On Tuesday morning, the Chicago Phoenix published reactions to the ruling from some of the Chicago area’s leading LGBT leaders, many of whom expressed hope that full marriage equality would come to Illinois before too long.

Activist Rick Garcia, who was one of the leaders in the push for a Chicago ban on discrimination based on sexual orientation, said he was “thrilled” with the ruling, the Phoenix reported.

But he went on to say Illinois is “very chauvinistic” and does not follow the lead of other states when it comes to major changes in social policy. Still, Garcia said in the Phoenix, the overturning of Prop 8 will help Illinois residents understand the issue better.

“When people see another ruling in our favor, it will be another opportunity for discussion for people and it will help to continue to develop their understanding of the topic,” Garcia said in the Phoenix. “It is really symbolic and it adds to the movement towards equal marriage in Illinois.”

Illinois State Rep. Greg Harris (D-Chicago) said in the Phoenix that the ruling reaffirms that same-sex couples should have equal protection, and “this is just one more step that shows the momentum is in our direction.”

Bernard Cherkasov, chief executive officer of the gay rights group Equality Illinois, said the ruling will serve as important legal precedent.

“With this ruling, political leaders who support full equality will have important arguments to share with state legislators who will inevitably be asked to vote on full marriage rights in the future,” Cherkasov said in the Phoenix. “Lawmakers need not wait for the ultimate disposition of the California case and other legal rulings to do the right thing in Springfield and Washington, D.C. to end marriage discrimination.”
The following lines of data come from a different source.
-- ==== Sys2Proof/Tests/Slice0.lean ====
section
/-! SUPPORT. Tests of the model on the spec's own examples, and a witness for the hypotheses of each statement. -/

namespace Sys2Proof.Tests

open Sys2Proof Sys2Proof.Machine

/-! ## Helpers: the reference inline six (spec/11 section 11.1) and small states over it -/

/-- The state of a step; no command faults or is refused. -/
def out : Host.Outcome State Fault Refusal → State
  | .next t => t
  | .fault f => nomatch f
  | .refused _ => State.reset

/-- The state after one command. -/
def run (i : Instr) (s : State) : State := out (exec i s)

def quiet : Sense := ⟨false, false, false, false⟩

def refCopy : WorkingCopy :=
  { count := 6, teeth := 60, missing := 2, gapRatio := 16, cam0 := true
    tdc := ⟨960, 8640, 4800, 10560, 2880, 6720, 0, 0⟩, advance := 3200, coastLimit := 2, phaseMissLimit := 2, stallMs := 200 }

def refProfile : ProfilePlan := ⟨180, 400, 60, 80, 50, 200, 320⟩

def refPlan : Plan :=
  { closed := true
    votes := .fill false
    engine := ⟨true, ⟨6, 60, 2, 16, true⟩⟩
    cylinder := ⟨⟨true, 960, .i0, 4800⟩, ⟨true, 8640, .i0, 4800⟩, ⟨true, 4800, .i0, 4800⟩, ⟨true, 10560, .i1, 4800⟩,
      ⟨true, 2880, .i1, 4800⟩, ⟨true, 6720, .i1, 4800⟩, ⟨false, 0, .i0, 0⟩, ⟨false, 0, .i0, 0⟩⟩
    timing := ⟨true, ⟨3200, 160, 150, 200⟩⟩
    kind := ⟨⟨true, 400, .a⟩, ⟨true, 600, .a⟩, ⟨true, 1000, .a⟩, ⟨true, 2000, .b⟩⟩
    bank := ⟨⟨true, 300, 100⟩, ⟨true, 400, 100⟩, ⟨false, 0, 0⟩, ⟨false, 0, 0⟩⟩
    profile := ⟨⟨true, refProfile⟩, ⟨false, ⟨0, 0, 0, 0, 0, 0, 0⟩⟩, ⟨false, ⟨0, 0, 0, 0, 0, 0, 0⟩⟩, ⟨false, ⟨0, 0, 0, 0, 0, 0, 0⟩⟩⟩
    limits := ⟨true, ⟨2, 2, 200, 3, ⟨0, 3⟩⟩⟩ }

def openPlan : Plan := { refPlan with closed := false }

/-- The engine at rest with the plan CLOSED. -/
def rest : State := { State.reset with plan := refPlan, tracker := { Tracker.reset with copy := some refCopy } }

/-- The engine at rest with every group set and the plan still OPEN. -/
def open_ : State := { State.reset with plan := openPlan }

/-- FULL_SYNC at 2,000 rpm, tooth 9 of revolution 0 at time 10,000 (the example of spec/01 section 1.5). -/
def turningTracker : Tracker :=
  { Tracker.reset with
    sync := .fullSync, window := [500, 500, 500, 500], lastTooth := some 10000, candidateCount := 58, tooth := 9
    prevCam := some true, phaseGained := true, stallOn := true, speed := 2000, copy := some refCopy
    marks := { PointMarks.reset with watchFrom := 864 } }

def turning : State := { rest with now := 10000, tracker := turningTracker }

/-- `turning` with another tracker state. -/
def turningIn (sync : SyncState) (tooth : Nat) (rev : Bool) : State :=
  { turning with tracker := { turningTracker with sync := sync, tooth := tooth, rev := rev } }

def req (code : Byte) (fields : List (Nat × Nat)) : Request := ⟨code, 5, BitVec.ofNat 72 (packBits fields)⟩

/-- Port A holds one request. -/
def asked (s : State) (r : Request) : State := { s with ports := s.ports.set .a { s.ports.a with commands := [r] } }

/-- The reply that stands last at port A: result and data. -/
def answered (s : State) : Option (Result × Nat) := s.ports.a.replies.getLast?.map fun r => (r.result, r.data.toNat)

/-- What a request answers. -/
def ask (i : Instr) (code : Byte) (fields : List (Nat × Nat)) (s : State) : Option (Result × Nat) :=
  answered (run i (asked s (req code fields)))

/-- The state after a request. -/
def did (i : Instr) (code : Byte) (fields : List (Nat × Nat)) (s : State) : State := run i (asked s (req code fields))

theorem nextIs_asked {s : State} (r : Request) (h : s.ports.a.replies.length < 16) (k : s.lastTaken = .b) :
    (asked s r).NextIs .a r [] := ⟨rfl, h, .inl k⟩

/-- A pulse of a record. -/
def pulseAt (kind : Kind) (start : Int) (duration : Nat) (port : Port) (slot : SlotIx) (x : PulseState) : ArmedPulse :=
  ⟨⟨⟨kind, .i0, start, duration⟩, port, slot⟩, x, false, false, false, 0, 0⟩

/-- A record of cylinder 1, armed at 9,280 of the cycle before (position 9,280, cycle start 11,520). -/
def record (ps : List ArmedPulse) : Record := ⟨7, 3, false, false, ps, 9280, 3200⟩

def lane1 (l : Lane) (s : State) : State := { s with lanes := s.lanes.set .c1 l }

def withRecord (ps : List ArmedPulse) : Lane := { Lane.reset with current := some (record ps) }

def mainId : PulseId := ⟨.c1, 7, 0, .main⟩

def mainDrive : Drive := ⟨.c1, .i0, refProfile, 1200, .scheduled mainId⟩

/-- Bank 0 HELD by a MAIN of cylinder 1 whose drive is in the given phase since time 10,000. -/
def drivingIn (phase : Phase) : State :=
  { turning with
    banks := turning.banks.set .i0 { BankRecord.reset with state := .held, holder := some (.scheduled mainId), recharge := .waiting }
    slots := turning.slots.set .i0 { DriveSlot.reset with
      phase := phase, drive := some mainDrive, start := 10000, durationTimer := some 11200, peakLimitTimer := some 10400
      holdLossTimer := some 10050, releaseTimer := some 10200, boostGate := decide (phase = .boost), iref := ⟨180, 40, 320⟩ }
    lowGates := turning.lowGates.set .c1 true }

/-! ## Well-formedness -/

theorem test_wf_position : (Instr.startPoint 0 .c1 5).wf = true ∧ (Instr.startPoint 0 .c1 6).wf = false ∧
    (Instr.deadlineExpiry 0 .c1 5).wf = true ∧ (Instr.deadlineExpiry 0 .c1 6).wf = false := by decide

theorem test_wf_short : (Instr.shortTransaction 0 .a (List.replicate 95 true)).wf = true ∧
    (Instr.shortTransaction 0 .a (List.replicate 96 true)).wf = false := by decide

/-! ## Queue of commands -/

theorem test_step_takes_front :
    (out (step { State.reset with pending := [.toothArrival 10 true, .stallExpiry 0] })).pending = [.stallExpiry 0] := by decide

theorem test_idle : (out (step State.reset)) = State.reset := by decide

theorem test_no_word_spells_a_command : decodeTableWord 8 0 = none ∧ (State.reset.withFetchWord 8 0).pending = [] := by decide

theorem test_powerOnReset : run (.powerOnReset 5) turning = { State.reset with now := 10005 } := by decide

/-! ## Tracker (spec/01) -/

theorem test_first_tooth : (run (.toothArrival 100 false) State.reset).tracker.sync = .seeking ∧
    (run (.toothArrival 100 false) State.reset).tracker.lastTooth = some 100 ∧
    (run (.toothArrival 100 false) State.reset).ports.b.flags = 0x0001#16 := by decide

/-- Case 1 of the example of section 1.5: the engine angle just before the early tooth, and the jump it makes. -/
theorem test_jump_948_to_960 : turningTracker.engineAngle 10439 = 948 ∧
    (run (.toothArrival 440 false) turning).tracker.engineAngle 10440 = 960 ∧
    (run (.toothArrival 440 false) turning).tracker.marks.jumps = [⟨948, 960⟩] := by decide

/-- Case 2 of the same example: on time at 448 µs, and the clamp at 959. -/
theorem test_interpolation_clamps : turningTracker.engineAngle 10447 = 949 ∧ turningTracker.engineAngle 10448 = 950 ∧
    turningTracker.engineAngle 10495 = 959 ∧ turningTracker.engineAngle 10559 = 959 := by decide

theorem test_tooth_error : (run (.toothArrival 1000 false) turning).tracker.sync = .candidate ∧
    (run (.toothArrival 1000 false) turning).ports.a.flags = 0x0007#16 := by decide

theorem test_missed_gap_coasts : (run (.toothArrival 500 true) (turningIn .fullSync 57 true)).tracker.sync = .coasting ∧
    (run (.toothArrival 500 true) (turningIn .fullSync 57 true)).tracker.phaseHeld = true ∧
    (run (.toothArrival 500 true) (turningIn .fullSync 57 true)).tracker.cycles = 1 := by decide

theorem test_stall : (run (.stallExpiry 199999) turning).tracker.sync = .fullSync ∧
    (run (.stallExpiry 200000) turning).tracker.sync = .stopped ∧
    (run (.stallExpiry 200000) turning).ports.a.flags = 0x0003#16 := by decide

/-! ## Plan (spec/02) -/

theorem test_planSetEngine : (did (.planSetEngine 0) 0x01#8 [(4, 6), (7, 60), (2, 2), (6, 16), (1, 1)] State.reset).plan.engine =
    refPlan.engine ∧ ask (.planSetEngine 0) 0x01#8 [(4, 6), (7, 61), (2, 2), (6, 16), (1, 1)] State.reset = some (.range, 0) := by
  decide

theorem test_planSetCylinder : (did (.planSetCylinder 0) 0x02#8 [(4, 4), (14, 10560), (2, 1), (14, 4800)] State.reset).plan.cylinder.c4 =
    refPlan.cylinder.c4 ∧ ask (.planSetCylinder 0) 0x02#8 [(4, 9), (14, 0), (2, 0), (14, 1)] State.reset = some (.range, 0) := by decide

theorem test_planSetTiming : (did (.planSetTiming 0) 0x03#8 [(13, 3200), (9, 160), (9, 150), (11, 200)] State.reset).plan.timing =
    refPlan.timing ∧ ask (.planSetTiming 0) 0x03#8 [(13, 2879), (9, 160), (9, 150), (11, 200)] State.reset = some (.range, 0) := by decide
Cherkasov said in the Phoenix that while Equality Illinois supports civil unions, which are now legal in Illinois, they do not go far enough in guaranteeing equal rights.

Anthony Martinez, executive director of The Civil Rights Agenda, said in the publication that it was particularly important that the California decision was made on 14th Amendment grounds.

“Although this ruling does not affect our laws in Illinois, it is still very significant for Illinoisans, in that it will only aid our progress toward full and equal civil rights for all, regardless of sexual orientation,” Martinez said in the Phoenix.

ChicagoPride.com also published a statement by Ald. Tom Tunney (44th), who was the city’s first openly gay alderman when he was elected in 2003. He said he hopes “this sets some serious precedent nationwide.”

The State of Illinois still bans same-sex marriage by statute. But last year, Gov. Pat Quinn signed a bill granting civil unions to same-sex couples.

Full same-sex marriage rights are currently available in New Hampshire, Vermont, Massachusetts, Connecticut, New York, Iowa and the District of Columbia. Same-sex marriage was also approved in California after a state Supreme Court decision in June 2008, but that decision was overturned by Prop 8 five months later.